The authors have stated explicitly that there are no conflicts of interest in connection with this article.
Results
40 sarcoidosis and 40 healthy control cases were included in the study. The gender and mean age of sarcoidosis patients and the control group were similar.

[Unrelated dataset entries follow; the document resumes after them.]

-- ==== Sys2Proof/Machine/Relay.lean ====
section
/-!
DEFINITION. What the DCC brings: TIDE_SYNC, the worker's side of relayed commands and the manager's side of
their answers, event reports, the end of a ring boot, and the receiver of DCC messages.
-/

namespace Sys2Proof.Machine

/-! ### TIDE_SYNC (R47, R48, R53, R481) -/

/-- A worker mirrors the manager's Tide state and anchor lane (R53); its root follows the state (R87). -/
def State.mirror (code anchor : Nat) (s : State) : State :=
  let s1 := { s with tide := { s.tide with anchor := anchor } }
  if code = s.tide.state.code then s1
  else
    match code with
    | 1 => s1.enterAnchored
    | 2 => s1.enterHoldover
    | 3 => (({ s1 with tide := { s1.tide with state := .slewing, error := 0, errAt := s1.now }.holdClear }).setClk
        (fun c => { c with steered := true })).raise 34 0 0
    | _ => (({ s1 with tide := { s1.tide with state := .unanchored, error := 0 }.holdClear }).setClk (fun c =>
        { c with steered := false, refSrc := false })).pulseHold

/-- A joining worker takes Tide: the manager's count plus the offset of its timing side (R48), under the
manager's boot nonce (Table QY-12, step 6). -/
def State.takeTide (nonce : BitVec 64) (frame : Nat) (s : State) : State :=
  let old := s.tide.ticks
  let off := s.tide.timingOffset
  let s1 := (s.putTide (frame + off / frameTicks) off).setJoin (fun j => { j with mgrNonce := nonce, step := 6 })
  ((((s1.alarmsStep old).gatesStep).wheelStep).pulseLoad)

/-- A TIDE_SYNC reaches a worker; one that joins takes Tide once it has been ranged (R77); another boot nonce than the one it joined under resets it (R481). -/
def State.onSync (nonce : BitVec 64) (frame code anchor : Nat) (s : State) : State :=
  let j := s.ring.join
  if s.isManager then s
  else if j.joined then (if nonce = j.mgrNonce then s.mirror code anchor else s.ringReset)
  else if j.step = 5 && s.tide.ranged then (s.takeTide nonce frame).mirror code anchor
  else s

/-- TIDE_SYNC (R47): the manager sends it to every joined worker; a worker takes it. -/
def execTideSync (nonce : BitVec 64) (frame : Nat) (state : Fin 4) (anchor : Lane) (s : State) :
    Host.Outcome State Fault Refusal :=
  .next (if s.isManager then s.syncAll else s.onSync nonce frame state.val anchor.val)

/-- A HELLO of the manager with another boot nonce resets a joined worker (R481). -/
def State.onHello (src : Nat) (nonce : BitVec 64) (s : State) : State :=
  if !s.isManager && src == 0 && s.ring.join.joined && nonce != s.ring.join.mgrNonce then s.ringReset else s

/-! ### Relayed commands on the worker (R663, R664) -/

/-- A part of a commit is kept until COMMIT tells its switch-over frame. -/
def State.keepPart (m : Nat) (x : StagedCmd) (s : State) : State :=
  s.modBox m (fun b =>
    let t : Txn := b.txn.getD { staged := [], bytes := 0, lastCmd := s.now }
    { b with txn := some { t with staged := t.staged ++ [x], bytes := t.bytes + x.payload.length } })

/-- A relayed command: a transactional one is a part of a commit, another runs and is answered. -/
def State.onRelayCmd (opc : Nat) (seq : BitVec 16) (mbx : MbxNo) (payload : List Byte) (s : State) : State :=
  if s.isManager then s
  else
    match formOf opc with
    | some f =>
      (match f.2 payload with
       | some x => s.keepPart mbx.val { setting := x.1, named := x.2, opc := opc, payload := payload }
       | none => s)
    | none =>
      let q : Req := { mbx := mbx, flags := 0, berth := if mbx.val < 32 then BitVec.ofNat 8 mbx.val else 0xFF
                       seq := seq, tag := 0, payload := payload }
      ({ s with ring := { s.ring with relayed := s.ring.relayed ++ [(opc, seq.toNat, mbx.val)] } }).runCommand opc q

/-- RELAY_CMD (R663, R664). -/
def execRelayCmd (opc : Nat) (seq : BitVec 16) (mbx : MbxNo) (payload : List Byte) (s : State) :
    Host.Outcome State Fault Refusal :=
  .next (s.onRelayCmd opc seq mbx payload)

/-- The parts kept wait for the switch-over frame of R645 (R663). -/
def State.onCommitPart (frame : Nat) (s : State) : State :=
  match (s.box 32).txn with
  | none => s
  | some t =>
    let a : Accepted := { mbx := 32, frame := frame, staged := t.staged }
    ({ s with host := { s.host with accepted := s.host.accepted ++ [a] } }).modBox 32 (fun b =>
      { b with txn := none, lastSwitch := frame })

/-! ### Answers on the manager (R664) -/

/-- What the manager adds to a worker's reply: its own fields of IDENT_GET and RING_STATUS_GET (Tables CA-4,
CA-12). -/
def State.patchReply (opc n m : Nat) (p : List Byte) (s : State) : List Byte :=
  if opc = 0x0100 then p.take 32 ++ leBytes 4 (s.box m).hostVer.toNat
  else if opc = 0x0400 then p.take 10 ++ s.ringTail n
  else p

/-- An answer to a request that waits for node `n`; DEFERRED leaves the operation outstanding. -/
def State.relayAnswer (n opc : Nat) (q : Req) (st : Status) (payload : List Byte) (s : State) : State :=
  let m := q.mbx.val
  let p := if st = .done then s.patchReply opc n m payload else payload
  let d : Deferred := { seq := q.seq.toNat, tag := q.tag, opc := opc, object := objId n 0 0 }
  let s1 := if st = .deferred then s.modBox m (fun b => { b with deferred := b.deferred ++ [d] }) else s
  s1.answer opc q st p

/-- A completion of an operation that runs on node `n`. -/
def State.relayComplete (n m seq : Nat) (st : Status) (payload : List Byte) (s : State) : State :=
  if (s.box m).deferred.any (fun d => d.seq == seq && d.object / 2 ^ 28 == n) then s.complete m seq st payload
  else s

/-- A RELAY_RSP of a joined worker. -/
def State.onRelayRsp (n opc : Nat) (seq : BitVec 16) (mbx : MbxNo) (status : Nat) (payload : List Byte) (s : State) :
    State :=
  if !s.isManager || !s.joined n then s
  else
    match (s.box mbx.val).waiting with
    | some w =>
      if w.on = .relay n ∧ w.opc = opc ∧ w.req.seq = seq then s.relayAnswer n opc w.req (statusOf status) payload
      else s.relayComplete n mbx.val seq.toNat (statusOf status) payload
    | none => s.relayComplete n mbx.val seq.toNat (statusOf status) payload

/-- RELAY_RSP (R664). -/
def execRelayRsp (n : NodeNo) (opc : Nat) (seq : BitVec 16) (mbx : MbxNo) (status : Nat) (payload : List Byte)
    (s : State) : Host.Outcome State Fault Refusal :=
  .next (s.onRelayRsp n.val opc seq mbx status payload)

/-! ### Event reports (R768, R769, R771) -/

/-- Event messages for a raise on a worker. -/
def State.raiseFar (n src tide obj detail : Nat) (s : State) : State :=
  let q := queueEvts s.cfg true n src tide obj detail s.host s.cnt
  let s1 := { s with host := q.1, cnt := q.2.1, out := q.2.2.1 ++ s.out }
  if q.2.1 = s.cnt then s1
  else
    let e := s1.evt.setBit 576
    s1.setEvt (if q.2.2.2 then e.setBit 581 else e) false

/-- A worker's report. Its CS_MGR_SHED (R840) is the answer that step 5 waits for (R832). -/
def State.onReport (n : Nat) (r : WorkerReport) (s : State) : State :=
  if !s.isManager || !s.joined n then s
  else
    match r with
    | .pending on => s.setSummary n on
    | .raised src tide obj detail => s.raiseFar n src tide.toNat obj.toNat detail.toNat
    | .mgrShed => s.setCs (fun c => { c with acks := c.acks.filter (fun x => x != n) })

/-- EVENT (R768, R769). -/
def execEvent (n : NodeNo) (r : WorkerReport) (s : State) : Host.Outcome State Fault Refusal :=
  .next (s.onReport n.val r)

/-! ### The end of a ring boot (R480, R865 to R867) -/

/-- A manager without a valid bank writes the image that a worker sent to bank A, marks it VALID and starts
from it (R865); one without a flash runs it from CP memory. -/
def State.bootFromRing (s : State) : State :=
  let img := s.ring.join.image
  let s1 := s.setJoin (fun j => { j with image := [], imgDone := false })
  if s.start.hasFlash then
    ((s1.header (fun k =>
      { k with bankA := { state := .valid, image := img, good := true }, startBank := false })).flashWrite
      (bankAddr false) 4096 img).bootBank false
  else (s1.setStart (fun k => { k with cpImage := img, fwVersion := imgVersion img })).startUp

/-- The image passes its checks: a joining worker goes on, a joined one restarts into it, a manager boots. -/
def State.imageGood (s : State) : State :=
  let j := s.ring.join
  if s.isManager then (if s.start.booting then s.bootFromRing else s)
  else if j.joined then s.warmRestart
  else if j.step = 4 then
    let s1 := (s.runImage).setJoin (fun j => { j with step := 5, newNonce := false })
    if s.start.booting then s1.startCp else s1
  else s

/-- The image fails: the attempt fails (R480); an update is dropped. -/
def State.imageBad (s : State) : State :=
  let s1 := s.setJoin (fun j => { j with imgDone := false, image := [] })
  if s.isManager || s.ring.join.joined || s.ring.join.step ≠ 4 then s1
  else (s1.raise 395 (nodeObj s.self) 0).joinFail

/-- RING_BOOT_DONE (R480): the image that has arrived from a node is checked under R860. -/
def execRingBootDone (node : NodeNo) (s : State) : Host.Outcome State Fault Refusal :=
  .next (
    if !s.ring.join.imgDone || s.ring.join.imgFrom != node.val then s
    else if s.imageResult s.ring.join.image = 0 then s.imageGood else s.imageBad)

/-! ### The receiver (R465 to R469, R604) -/

/-- Whether this node has a number. -/
def State.numbered (s : State) : Bool := s.isManager || s.ring.node != 0

/-- Whether this node takes a message. Join messages name the worker by its serial number, which their bodies carry in
clear (R602); the manager's own IMG_REQ (R865) is taken by the first worker that holds an image. -/
def State.takes (s : State) (h : DccHead) (body : List Byte) : Bool :=
  match h.type with
  | 0x02 => s.isManager
  | 0x03 => !s.isManager && beAt body 0 8 == s.serial.toNat
  | 0x04 => !s.isManager && beAt body 1 8 == s.serial.toNat
  | 0x05 => if s.isManager then h.dst.val == 0
      else h.dst.val == 15 && s.start.fwState != 0 && !s.start.cpImage.isEmpty
  | _ => s.numbered && (h.bcast || h.dst.val == s.self)

/-- Pass a message on in the same direction, turned at a wrap (R461, R466), with TTL decremented. -/
def State.forwardDcc (d ttl : Nat) (b : List Byte) (s : State) : State :=
  if ttl ≤ 1 then s
  else
    let o := if (s.side (other d)).wrapped then d else other d
    { s with ring := dccPut o false (b.take 3 ++ beBytes 1 (ttl - 1) ++ b.drop 4) s.ring }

According to the chest radiographs, 22 (55%) of the cases were stage I, 11 (27.5%) were stage II, 3 (7.5%) were stage III, and 4 (10%) were stage IV. The 26 (65%) of the patients were diagnosed by mediastinoscopy, 7 (17.5%) were diagnosed by bronchoscopy, 5 (12.5%) were diagnosed by other organ biopsies and 2 (5%) of the patients were diagnosed by lung biopsy.After one year of follow-up, stable symptoms were detected in 24 (60%) cases, progression in 10 (25%) cases and regression in 6 (15%) cases.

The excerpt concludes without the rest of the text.